Driving Digital Strategy: A Guide to Reimagining Your Business
Sunil Gupta
Harvard Business Review Press (August 2018)
“What got you here won’t get you there.” Marshall Goldsmith
In fact, I am convinced that what got you here won’t even allow you to remain here, however and wherever “here” and “there” are defined.
One of the most serious challenges that business leaders now face is to reimagine their business in response to a global marketplace that has become more volatile, more uncertain, more complex, and more ambiguous than at any prior time that I can recall. Long ago I decided that strategies are “hammers” that drive tactics (“nails”) and Sunil Gupta adds a dimension that resembles (to some extent) what happens when a space exploration module is launched: it involves a multi-stage process. The same is true of organizational transformation. There are several basic, essential causal relationships during that sequential process.
For example, Amazon has rewritten the rules of strategy, blurring industry boundaries with a competitive advantage no longer based on low cost or price differentiation.

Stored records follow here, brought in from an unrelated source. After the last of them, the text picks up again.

-- ==== Sys2Proof/Machine/Scalar.lean ====
section
/-!
DEFINITION. Machine/Scalar.lean: scalar arithmetic (R137 to R141) and the compact scalar forms (R126).
-/
namespace Sys2Proof.Machine

/-! ### Shared operations -/

/-- An operation on 64 bits, or with .i32 on the low 32 bits with a sign-extended result (R137). -/
def i32Or (i32 : Bool) (f : Word → Word → Word) (g : BitVec 32 → BitVec 32 → BitVec 32) (a b : Word) : Word :=
  if i32 then sx (g (a.setWidth 32) (b.setWidth 32)) else f a b

/-- Sat(x, INTn) of R138, as a value of n bits. -/
def satInt (n : Nat) (x : Int) : BitVec n := BitVec.ofInt n (clampI (-(2 ^ (n - 1))) (2 ^ (n - 1) - 1) x)

/-- A shift count: B[5:0] for 64 bits, B[4:0] for 32 (R138). -/
def shCount {n : Nat} (b : BitVec n) : Nat := b.toNat % n

/-- Signed quotient truncated toward zero; by zero, all ones (R139). -/
def divS {n : Nat} (a b : BitVec n) : BitVec n := if b == 0 then BitVec.allOnes n else a.sdiv b
/-- Unsigned quotient; by zero, all ones (R139). -/
def divU {n : Nat} (a b : BitVec n) : BitVec n := if b == 0 then BitVec.allOnes n else a / b
/-- Signed remainder with the sign of A; by zero, A (R139). -/
def remS {n : Nat} (a b : BitVec n) : BitVec n := if b == 0 then a else a.srem b
/-- Unsigned remainder; by zero, A (R139). -/
def remU {n : Nat} (a b : BitVec n) : BitVec n := if b == 0 then a else a % b

/-- Bits [127:64] of the signed product (R139). -/
def mulHi (a b : Word) : Word := BitVec.ofInt 64 (a.toInt * b.toInt / 2 ^ 64)
/-- Bits [127:64] of the unsigned product (R139). -/
def mulHiU (a b : Word) : Word := BitVec.ofNat 64 (a.toNat * b.toNat / 2 ^ 64)

/-- The number of one bits below bit k (R141). -/
def popBelow (a : Word) (k : Nat) : Nat := popN k a.toNat
/-- The number of leading zero bits; 64 when A = 0 (R141). -/
def clzW (a : Word) : Nat := if a == 0 then 64 else 63 - a.toNat.log2
/-- The number of trailing zero bits among the low k bits of x, counted from bit 0. -/
def ctzFrom : Nat → Nat → Nat
  | 0, _ => 0
  | k + 1, x => if x % 2 = 1 then 0 else 1 + ctzFrom k (x / 2)
/-- The number of trailing zero bits; 64 when A = 0 (R141). -/
def ctzW (a : Word) : Nat := ctzFrom 64 a.toNat

/-- 1 or 0. -/
def flagW (b : Bool) : Word := if b then 1 else 0

/-- A scalar instruction of two source registers: read both, compute, write D, go on (R137). -/
def State.alu2 (s : State) (d a b : BitVec 5) (f : Word → Word → Word) (n : Word := 4) : Out :=
  s.put d (f (s.rs a) (s.rs b)) n

/-- A scalar instruction of one source register. -/
def State.alu1 (s : State) (d a : BitVec 5) (f : Word → Word) (n : Word := 4) : Out := s.put d (f (s.rs a)) n

/-! ### ALU and MULDIV (R138, R139) -/

/-- add: D := A + B (R138). -/
def execAdd (i32 : Bool) (d a b : BitVec 5) (s : State) : Out :=
  s.alu2 d a b (i32Or i32 (· + ·) (· + ·))

/-- sub: D := A − B (R138). -/
def execSub (i32 : Bool) (d a b : BitVec 5) (s : State) : Out :=
  s.alu2 d a b (i32Or i32 (· - ·) (· - ·))

/-- and: D := A AND B (R138). -/
def execAnd (d a b : BitVec 5) (s : State) : Out :=
  s.alu2 d a b (· &&& ·)

/-- or: D := A OR B (R138). -/
def execOr (d a b : BitVec 5) (s : State) : Out :=
  s.alu2 d a b (· ||| ·)

/-- xor: D := A XOR B (R138). -/
def execXor (d a b : BitVec 5) (s : State) : Out :=
  s.alu2 d a b (· ^^^ ·)

/-- andn: D := A AND NOT B (R138). -/
def execAndn (d a b : BitVec 5) (s : State) : Out :=
  s.alu2 d a b (fun x y => x &&& ~~~y)

/-- sll: A shifted left (R138). -/
def execSll (i32 : Bool) (d a b : BitVec 5) (s : State) : Out :=
  s.alu2 d a b (i32Or i32 (fun x y => x <<< shCount y) (fun x y => x <<< shCount y))

/-- srl: A shifted right, zeros in (R138). -/
def execSrl (i32 : Bool) (d a b : BitVec 5) (s : State) : Out :=
  s.alu2 d a b (i32Or i32 (fun x y => x >>> shCount y) (fun x y => x >>> shCount y))

/-- sra: A shifted right, sign in (R138). -/
def execSra (i32 : Bool) (d a b : BitVec 5) (s : State) : Out :=
  s.alu2 d a b (i32Or i32 (fun x y => x.sshiftRight (shCount y)) (fun x y => x.sshiftRight (shCount y)))

/-- adds: the saturated signed sum (R138). -/
def execAdds (i32 : Bool) (d a b : BitVec 5) (s : State) : Out :=
  s.alu2 d a b (i32Or i32 (fun x y => satInt 64 (x.toInt + y.toInt)) (fun x y => satInt 32 (x.toInt + y.toInt)))

/-- subs: the saturated signed difference (R138). -/
def execSubs (i32 : Bool) (d a b : BitVec 5) (s : State) : Out :=
  s.alu2 d a b (i32Or i32 (fun x y => satInt 64 (x.toInt - y.toInt)) (fun x y => satInt 32 (x.toInt - y.toInt)))

/-- mul: the low bits of A × B (R139). -/
def execMul (i32 : Bool) (d a b : BitVec 5) (s : State) : Out :=
  s.alu2 d a b (i32Or i32 (· * ·) (· * ·))

/-- mulh: the high bits of the signed product (R139). -/
def execMulh (d a b : BitVec 5) (s : State) : Out :=
  s.alu2 d a b mulHi

/-- mulhu: the high bits of the unsigned product (R139). -/
def execMulhu (d a b : BitVec 5) (s : State) : Out :=
  s.alu2 d a b mulHiU

/-- div (R139). -/
def execDiv (i32 : Bool) (d a b : BitVec 5) (s : State) : Out :=
  s.alu2 d a b (i32Or i32 divS divS)

/-- divu (R139). -/
def execDivu (i32 : Bool) (d a b : BitVec 5) (s : State) : Out :=
  s.alu2 d a b (i32Or i32 divU divU)

/-- rem (R139). -/
def execRem (i32 : Bool) (d a b : BitVec 5) (s : State) : Out :=
  s.alu2 d a b (i32Or i32 remS remS)

/-- remu (R139). -/
def execRemu (i32 : Bool) (d a b : BitVec 5) (s : State) : Out :=
  s.alu2 d a b (i32Or i32 remU remU)

/-! ### Immediate forms (R140) -/

/-- addi: D := A + sext(IMM) (R140). -/
def execAddi (d a : BitVec 5) (imm : BitVec 12) (s : State) : Out :=
  s.alu1 d a fun x => x + sx imm

/-- andi (R140). -/
def execAndi (d a : BitVec 5) (imm : BitVec 12) (s : State) : Out :=
  s.alu1 d a fun x => x &&& sx imm

/-- ori (R140). -/
def execOri (d a : BitVec 5) (imm : BitVec 12) (s : State) : Out :=
  s.alu1 d a fun x => x ||| sx imm

/-- xori (R140). -/
def execXori (d a : BitVec 5) (imm : BitVec 12) (s : State) : Out :=
  s.alu1 d a fun x => x ^^^ sx imm

/-- slli (R140). -/
def execSlli (d a : BitVec 5) (sh : BitVec 6) (s : State) : Out :=
  s.alu1 d a fun x => x <<< sh.toNat

/-- srli (R140). -/
def execSrli (d a : BitVec 5) (sh : BitVec 6) (s : State) : Out :=
  s.alu1 d a fun x => x >>> sh.toNat

/-- srai (R140). -/
def execSrai (d a : BitVec 5) (sh : BitVec 6) (s : State) : Out :=
  s.alu1 d a fun x => x.sshiftRight sh.toNat

/-- addi.i32: the sign-extended 32-bit sum (R140). -/
def execAddiI32 (d a : BitVec 5) (imm : BitVec 12) (s : State) : Out :=
  s.alu1 d a fun x => sx (x.setWidth 32 + imm.signExtend 32)

/-- lui: D := sext(IMM) × 2^12 (R140). -/
def execLui (d : BitVec 5) (imm : BitVec 19) (s : State) : Out :=
  s.put d (sx imm <<< 12)

/-- apc: the address of its first parcel + sext(IMM) × 2^12 (R140). -/
def execApc (d : BitVec 5) (imm : BitVec 19) (s : State) : Out :=
  s.put d (s.st.ex.pc + (sx imm <<< 12))

/-! ### BITS, CMP and CSEL (R141) -/

/-- clz (R141). -/
def execClz (d a : BitVec 5) (s : State) : Out :=
  s.alu1 d a fun x => BitVec.ofNat 64 (clzW x)

/-- ctz (R141). -/
def execCtz (d a : BitVec 5) (s : State) : Out :=
  s.alu1 d a fun x => BitVec.ofNat 64 (ctzW x)

/-- cpop (R141). -/
def execCpop (d a : BitVec 5) (s : State) : Out :=
  s.alu1 d a fun x => BitVec.ofNat 64 (popBelow x 64)

/-- min, signed (R141). -/
def execMin (d a b : BitVec 5) (s : State) : Out :=
  s.alu2 d a b fun x y => if y.slt x then y else x

/-- max, signed (R141). -/
def execMax (d a b : BitVec 5) (s : State) : Out :=
  s.alu2 d a b fun x y => if x.slt y then y else x

/-- minu (R141). -/
def execMinu (d a b : BitVec 5) (s : State) : Out :=
  s.alu2 d a b fun x y => if y.ult x then y else x

/-- maxu (R141). -/
def execMaxu (d a b : BitVec 5) (s : State) : Out :=
  s.alu2 d a b fun x y => if x.ult y then y else x

/-- sextb (R141). -/
def execSextb (d a : BitVec 5) (s : State) : Out :=
  s.alu1 d a fun x => sx (x.setWidth 8)

/-- sexth (R141). -/
def execSexth (d a : BitVec 5) (s : State) : Out :=
  s.alu1 d a fun x => sx (x.setWidth 16)

/-- sextw (R141). -/
def execSextw (d a : BitVec 5) (s : State) : Out :=
  s.alu1 d a fun x => sx (x.setWidth 32)

/-- zextw (R141). -/
def execZextw (d a : BitVec 5) (s : State) : Out :=
  s.alu1 d a fun x => zx (x.setWidth 32)

/-- slt (R141). -/
def execSlt (d a b : BitVec 5) (s : State) : Out :=
  s.alu2 d a b fun x y => flagW (x.slt y)

/-- sltu (R141). -/
def execSltu (d a b : BitVec 5) (s : State) : Out :=
  s.alu2 d a b fun x y => flagW (x.ult y)

/-- seq (R141). -/
def execSeq (d a b : BitVec 5) (s : State) : Out :=
  s.alu2 d a b fun x y => flagW (x == y)

/-- sne (R141). -/
def execSne (d a b : BitVec 5) (s : State) : Out :=
  s.alu2 d a b fun x y => flagW (x != y)

/-- csel: A if sC ≠ 0, else B (R141). -/
def execCsel (d c a b : BitVec 5) (s : State) : Out :=
  s.alu2 d a b fun x y => if s.rs c != 0 then x else y

/-! ### Compact forms (R126) -/

/-- Compact add: D := D + B (R126). -/
def execAddCompact (d b : BitVec 5) (s : State) : Out :=
  s.alu2 d d b (· + ·) 2

/-- Compact sub: D := D − B (R126). -/
def execSubCompact (d b : BitVec 5) (s : State) : Out :=
  s.alu2 d d b (· - ·) 2

/-- Compact and: D := D AND B (R126). -/
def execAndCompact (d b : BitVec 5) (s : State) : Out :=
  s.alu2 d d b (· &&& ·) 2

/-- Compact mv: D := B (R126). -/
def execMvCompact (d b : BitVec 5) (s : State) : Out :=
  s.alu1 d b (fun x => x) 2

/-- Compact addi: D := D + IMM (R126). -/
def execAddiCompact (d : BitVec 5) (imm : BitVec 7) (s : State) : Out :=
  s.alu1 d d (fun x => x + sx imm) 2

/-- Compact li: D := IMM (R126). -/
def execLiCompact (d : BitVec 5) (imm : BitVec 7) (s : State) : Out :=
  s.put d (sx imm) 2

/-- Compact slli (R126). -/
def execSlliCompact (d : BitVec 5) (sh : BitVec 6) (s : State) : Out :=
  s.alu1 d d (fun x => x <<< sh.toNat) 2

/-- Compact srai (R126). -/
def execSraiCompact (d : BitVec 5) (sh : BitVec 6) (s : State) : Out :=
  s.alu1 d d (fun x => x.sshiftRight sh.toNat) 2

end Sys2Proof.Machine
end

According to Gupta, “Best Buy is thriving in the face of Amazon’s threat by reimagining how it creates and captures value. New business models, such as product-as-a service or product-as-a-platform, are redefining the competitive landscape.” (See Pages 23 and 42-45) Gupta also shares his thoughts about three other building blocks that drive organizational transformation: Business Strategy, Value Chain, and Customers.
This book’s subtitle refers to reimagining an organization’s core business. There are countless examples. These three immediately came to my mind: the owner of a one-truck, family-owned garbage business limited to residences reimagined his core business as waste removal, adding commercial and then governmental clients; Walt Disney and his management team reimagined the film studio’s core business as entertainment, adding theme parks with hotels, retail stores, and product tie-ins with fast food chains; and Amazon began selling only books online but after reimagining its core, it became an almost “everything store” as well as one of the major providers of cloud services.
These are among the passages of greatest interest and value to me, also shared ti suggest the scope of Gupta’s coverage:
o Business scope of Amazon (Pages 13-17)
o Scope (13-29)
o Defining your business around competition (17-20)
o Competitive advantage from complementarity (22-26)
o Razors and blades (24-25 and 31-37)
o Business models (31-58)
o Weather apps (37-42)
o Subscriptions: Product-as-a-service model (52-58)
o Platforms (59-80)
o Operational excellence (97-115)
o Channel conflict and omnichannel strategy (117-132)
o Advertising (150-151)
o Engaging customers and advertising (155-172)
o Story making in advertising (160-166)
o Context, advertising, and complementarity (167-172)
o Marketing (173-185)
o Value of Social media (175-177)
o Organizational design and digital transformation (197-199 and 203-211)
o Capabilities and skills (213-227)
o Artificial intelligence (214-220)
I commend Sunil Gupta on the superior quality of the information, insights, and counsel he provides in Driving Digital Strategy. It is truly a brilliant achievement. For members of many (if not most) senior management teams as well as for those who aspire to join their number, this is a “must read” book. Bravo!